Supplied data:
/-- The pair of a surface contact with a kind, at the position of the tile contact it shows. -/
def Dev.surfRecord (d : Dev) (c shown : SurfContact) (kind : Nat) : Dev :=
  let p := d.placeOf shown
  if kind = 1 ∧ d.par secReports 0x02 = 0 ∧ c.x = p.1 ∧ c.y = p.2 then d
  else
    let d := d.ringPair (word p.1) (word p.2) (pairB1 c.id kind shown.rep.typeBit 0)
      (pairB2 (shown.tile / 32) (shown.tile % 32) shown.rep.size shown.rep.strength)
    d.mapSurf fun o => if o.age == c.age then { o with x := p.1, y := p.2 } else o

/-- The surface contacts settled for frame n: take-over, then merging, then IDs (R561 to R563, R576). Answers each
reported contact with the tile contact whose position it shows. -/
def Dev.settleSurf (d : Dev) (n : Nat) : List (SurfContact × SurfContact) × Dev :=
  let d := (d.surf.contacts.foldl Dev.takeOver d).handoverEnd n
  let byAge := d.surf.contacts.mergeSort fun a b => decide (a.age ≤ b.age)
  let groups := d.mergeGroups (byAge.filter fun c => c.handed.isNone && c.now != some 2)
  let leaders := groups.map fun p => p.1.age
  let d := (byAge.filter fun c => c.handed.isNone && c.now != some 2 && !leaders.contains c.age).foldl Dev.unreport d
  let d := groups.foldl (fun d p => d.tellSurf p.1) d
  let shown (c : SurfContact) : SurfContact :=
    match groups.find? fun p => p.1.age == c.age with
    | some p => p.2
    | none => c
  ((d.surf.contacts.filter fun c => c.told).map fun c => (c, shown c), d)

/-- The HID report set of surface frame n (R470). -/
def Dev.hidSurface (d : Dev) (flags : Word) (told : List (SurfContact × SurfContact)) : Dev :=
  let show_ (tip : Bool) (p : SurfContact × SurfContact) : HidContact :=
    let q := d.placeOf p.2
    ⟨p.1.id, q.1, q.2, tip, true⟩
  let (_, sec, frac) := d.surf.beaconFrame.getD (0, 0, 0)
  d.hidFrame sec frac flags (d.surf.cancels.map d.hidCancel)
    ((told.filter fun p => p.1.now == some 2).map (show_ false)) ((told.filter fun p => p.1.now != some 2).map (show_ true))

/-- The records of surface frame n in the order of R308 (R327, R564), and the IDs released in it noted. -/
def Dev.surfaceReports (d : Dev) (n : Nat) (partly : Bool) : Dev :=
  let (told, d) := d.settleSurf n
  let told := told.mergeSort fun a b => decide (a.1.id ≤ b.1.id)
  let live := told.filter fun p => p.1.now != some 2
  let valid := d.baselinesValid d.trk.slot
  let burst := d.burstDue (wGet d.surf.flags 9 1 == 0) valid
  let flags := wSet d.surf.flags 0 1 (bit partly)
  let d := d.hidSurface flags told
  d.inGroup n fun d =>
    let d := if burst then
        let d := ((d.setSurf { d.surf with cancels := [] }).ring 37 (word live.length) (word n)).bump TRK_RPT_CNT_RESYNCS
        (live.foldl (fun d p => d.surfRecord p.1 p.2 4) d).burstDone valid
      else
        told.foldl (fun d p =>
          match p.1.now with
          | none => d
          | some k => d.surfRecord p.1 p.2 k) d.sendCancels
    let d := d.surf.gestures.foldl Dev.raiseGesture d
    let gone := d.surf.contacts.filter fun c => c.now == some 2
    let d := gone.foldl Dev.dropSurf d
    let d := (d.mapSurf fun c => { c with now := none }).setSurf { (d.mapSurf fun c => { c with now := none }).surf with
      freedPrev := d.surf.freed, freed := [], gestures := [], flags := 0, heard := [], parts := [], frame := none }
    d.frameEnd n live.length flags burst

/-- CONTACTS_DEADLINE: at D the manager reports frame n with PARTIAL when a joined tile was not heard (R564). -/
def Dev.contactsDeadline (d : Dev) : Dev :=
  match d.surf.frame with
  | none => d
  | some n =>
    let missing := d.joinedTiles.any fun t => !d.surf.heard.contains t
    (if missing then d.bump EGL_HCNT_PARTIAL else d).surfaceReports n missing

Assignment:
Reproduce only this range: the first line of the data above through the line with "d.hidFrame sec frac", both included, exactly as written.

Problem solution:
/-- The pair of a surface contact with a kind, at the position of the tile contact it shows. -/
def Dev.surfRecord (d : Dev) (c shown : SurfContact) (kind : Nat) : Dev :=
  let p := d.placeOf shown
  if kind = 1 ∧ d.par secReports 0x02 = 0 ∧ c.x = p.1 ∧ c.y = p.2 then d
  else
    let d := d.ringPair (word p.1) (word p.2) (pairB1 c.id kind shown.rep.typeBit 0)
      (pairB2 (shown.tile / 32) (shown.tile % 32) shown.rep.size shown.rep.strength)
    d.mapSurf fun o => if o.age == c.age then { o with x := p.1, y := p.2 } else o

/-- The surface contacts settled for frame n: take-over, then merging, then IDs (R561 to R563, R576). Answers each
reported contact with the tile contact whose position it shows. -/
def Dev.settleSurf (d : Dev) (n : Nat) : List (SurfContact × SurfContact) × Dev :=
  let d := (d.surf.contacts.foldl Dev.takeOver d).handoverEnd n
  let byAge := d.surf.contacts.mergeSort fun a b => decide (a.age ≤ b.age)
  let groups := d.mergeGroups (byAge.filter fun c => c.handed.isNone && c.now != some 2)
  let leaders := groups.map fun p => p.1.age
  let d := (byAge.filter fun c => c.handed.isNone && c.now != some 2 && !leaders.contains c.age).foldl Dev.unreport d
  let d := groups.foldl (fun d p => d.tellSurf p.1) d
  let shown (c : SurfContact) : SurfContact :=
    match groups.find? fun p => p.1.age == c.age with
    | some p => p.2
    | none => c
  ((d.surf.contacts.filter fun c => c.told).map fun c => (c, shown c), d)

/-- The HID report set of surface frame n (R470). -/
def Dev.hidSurface (d : Dev) (flags : Word) (told : List (SurfContact × SurfContact)) : Dev :=
  let show_ (tip : Bool) (p : SurfContact × SurfContact) : HidContact :=
    let q := d.placeOf p.2
    ⟨p.1.id, q.1, q.2, tip, true⟩
  let (_, sec, frac) := d.surf.beaconFrame.getD (0, 0, 0)
  d.hidFrame sec frac flags (d.surf.cancels.map d.hidCancel)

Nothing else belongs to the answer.